ABOUT THIS EXERCISE
Starting at the first line of the data below, write out each line exactly until you reach the line containing "def Stack.commonRates (k", and include that line too.

(Records drawn from a dataset)
/-- Layer `l` is fenced with a cause of R614 or R616: one NEG_FENCE record (R620, R652). -/
def State.negFence (s : State) (l cause : Nat) : State :=
  (s.modStk fun k => k.modLayer l fun x => { x with fenced := true, fcause := cause }).event .negFence l
    (linkDetail 0x7F cause 0)

/-- Rate points of a set. -/
def rateCount (r : Nat) : Nat := ((List.range 4).filter fun i => r.testBit i).length

/-- The rate points that every layer not fenced has. -/
def Stack.commonRates (k : Stack) : Nat := k.openLayers.foldl (fun a l => a &&& (k.layer l).rates) 15

/-- R616: layers are fenced with FCAUSE 7 until a rate point is common to the others. -/
def State.negRates : Nat → State → State
  | 0, s => s
  | n + 1, s =>
    if s.stk.commonRates ≠ 0 then s
    else
      let worse (a b : Nat) : Bool :=
        let x := rateCount (s.stk.layer a).rates
        let y := rateCount (s.stk.layer b).rates
        decide (x < y) || (x == y && decide (b < a))
      match least worse s.stk.openLayers with
      | some l => State.negRates n (s.negFence l 7)
      | none => s

/-- The records and the fence of one slice's fuse repair map (R698, R704). -/
def State.fuseMap (s : State) (p : Nat) (ws : List (BitVec 32 × BitVec 32 × BitVec 32)) : State :=
  let c := if p % 9 < 8 then 8 * (p / 9) + p % 9 else 0
  let split (w : BitVec 32 × BitVec 32 × BitVec 32) : Bool := w.1 != w.2.1 && w.1 != w.2.2 && w.2.1 != w.2.2
  let odd (w : BitVec 32 × BitVec 32 × BitVec 32) : Bool := !split w && !(w.1 == w.2.1 && w.1 == w.2.2)
  let s1 := s.each (ws.filter odd) fun s _ => s.event .fuseMinority p (repairDetail c 0xFF 0 8)
  if ws.any split then (s1.outOfService p).event .fuseFence p (repairDetail c 0xFF 0 8) else s1

/-- Step 5 of R891: every layer is negotiated, and with it fenced or not (R616); then the fuse maps of the layers not fenced are
resolved (R698), the stack-wide features and limits are set,
and CENTRAL falls back where a layer lacks it (R614 to R618, R530, R698, R855). -/
def State.negotiate (s : State) (e : StartEnv) : State :=
  let env (l : Nat) : LayerEnv := e.layers.getD l ⟨false, 0, []⟩
  let s1 := s.each (List.range 16) fun s l =>
    let x := negLayer (env l)
    let s' := s.modStk fun k => { k with layers := Tab.set Layer.reset k.layers l x }
    if x.fenced then s'.negFence l x.fcause else s'
  let s2 := State.negRates 16 s1
  let s3 := s2.each s2.stk.openLayers fun s l => s.each (env l).fuses fun s pw =>
    if pw.1 < 9 then s.fuseMap (9 * l + pw.1) pw.2 else s
  let ls := s3.stk.openLayers
  let hs := ls.filter s3.layerHolds
  let s4 := s3.modStk fun k =>
    { k with rates := if ls.isEmpty then 0 else k.commonRates
             feats := if hs.isEmpty then 0 else hs.foldl (fun a l => a &&& (k.layer l).feat) 15
             tdMin := ((hs.map fun l => (k.layer l).td).min?).getD 0
             fMax := ((hs.map fun l => (k.layer l).fmax).max?).getD 0
             psum := (ls.map fun l => (k.layer l).pmax).sum }
  let s5 := s4.each ls fun s l =>
    let d := (env l).raw
    s.each (List.range 9) fun s x => s.modRep (9 * l + x) fun r =>
      { r with unitsLeft := fld d (8 * 0x3C) 16, rowsInit := fld d (8 * 0x3E) 16 }
  let s6 := (s5.each ((List.range 144).filter fun p => (s5.stk.layer (layerOf p)).fenced) State.outOfService).modTherm fun t =>
    { t with zqCode := e.zq.toNat }
  s6.centralCheck

/-! ### Boot training (R626 to R628) -/

/-- The PHY readings of the boot training stand as the last readings of their sensors (R547, R635). -/
def State.phyAt (s : State) (l : List (BitVec 16)) : State :=
  s.modTherm fun t => { t with sens := (List.range (min 144 l.length)).foldl (fun m i =>
    Tab.upd Sensor.reset m (144 + i) fun x => { x with value := l.getD i 0x8000 }) t.sens }

/-- The band of a slice is MIN_MULT at the lowest (R491, R535); a rise to it is counted as any other (R538). -/
def State.floorBand (s : State) (p : Nat) : State :=
  if (s.slice p).rf.band < s.minMult then (s.modRf p fun r => { r with band := s.minMult }).statSlice p 20 1 else s

/-- The refresh engine of a slice starts (R495, R497, R535). -/
def State.startRefresh (s : State) (p : Nat) : State :=
  ((s.floorBand p).modRf p fun r => { r with selfRef := false, refOn := true }).startAccs p true

/-- Boot training of the bundle of slice `p` of a negotiated layer (R615, R626, R627), and its timing sets: start-up replaces
the values of the active set and of the shadow set of the same layout (R248; that it replaces both is DEDUCED, log 50). A bond
that failed before a warm reset stays failed (R602). A slice that its fuse map has taken out of service is trained and stays
out (R626, R698); while shut-down is latched the trained slice stays in self-refresh (R580; DEDUCED, log 66). -/
def State.trainSlice (s : State) (p : Nat) (o : TrainOutcome) : State :=
  let s0 := (s.modLink p fun l =>
    { l with rstN := true, cke := true, phy := true, state := .training,
             failed := (o.badBonds.filter fun b => b < 87).foldl (fun f b => insertNat b f) l.failed }).modBt p fun b =>
      let t := timingSet (s.stk.layer (layerOf p)).tims s.sys.rate
      { b with tim := t, tim2 := t }
  let r := s0.replaceBonds p
  let s1 := (r.1.measureAll p o).modLink p fun l => { l with finger := s.therm.zqCode }
  let s2 := (s1.takeTrims p).calDone p 0
  if r.2 || o.strobeBad then (s2.linkEvent .linkFence p 0x7F 0).outOfService p
  else if !(s.slice p).rep.inServ then s2.outOfService p
  else
    let s3 := s2.modLink p fun l => { l with state := if l.narrow then .narrow else .active }
    if s.therm.latch then s3.modLink p fun l => { l with cke := false } else (s3.sendRow p 5 0).startRefresh p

THE COMPLETED TASK
/-- Layer `l` is fenced with a cause of R614 or R616: one NEG_FENCE record (R620, R652). -/
def State.negFence (s : State) (l cause : Nat) : State :=
  (s.modStk fun k => k.modLayer l fun x => { x with fenced := true, fcause := cause }).event .negFence l
    (linkDetail 0x7F cause 0)

/-- Rate points of a set. -/
def rateCount (r : Nat) : Nat := ((List.range 4).filter fun i => r.testBit i).length

/-- The rate points that every layer not fenced has. -/
def Stack.commonRates (k : Stack) : Nat := k.openLayers.foldl (fun a l => a &&& (k.layer l).rates) 15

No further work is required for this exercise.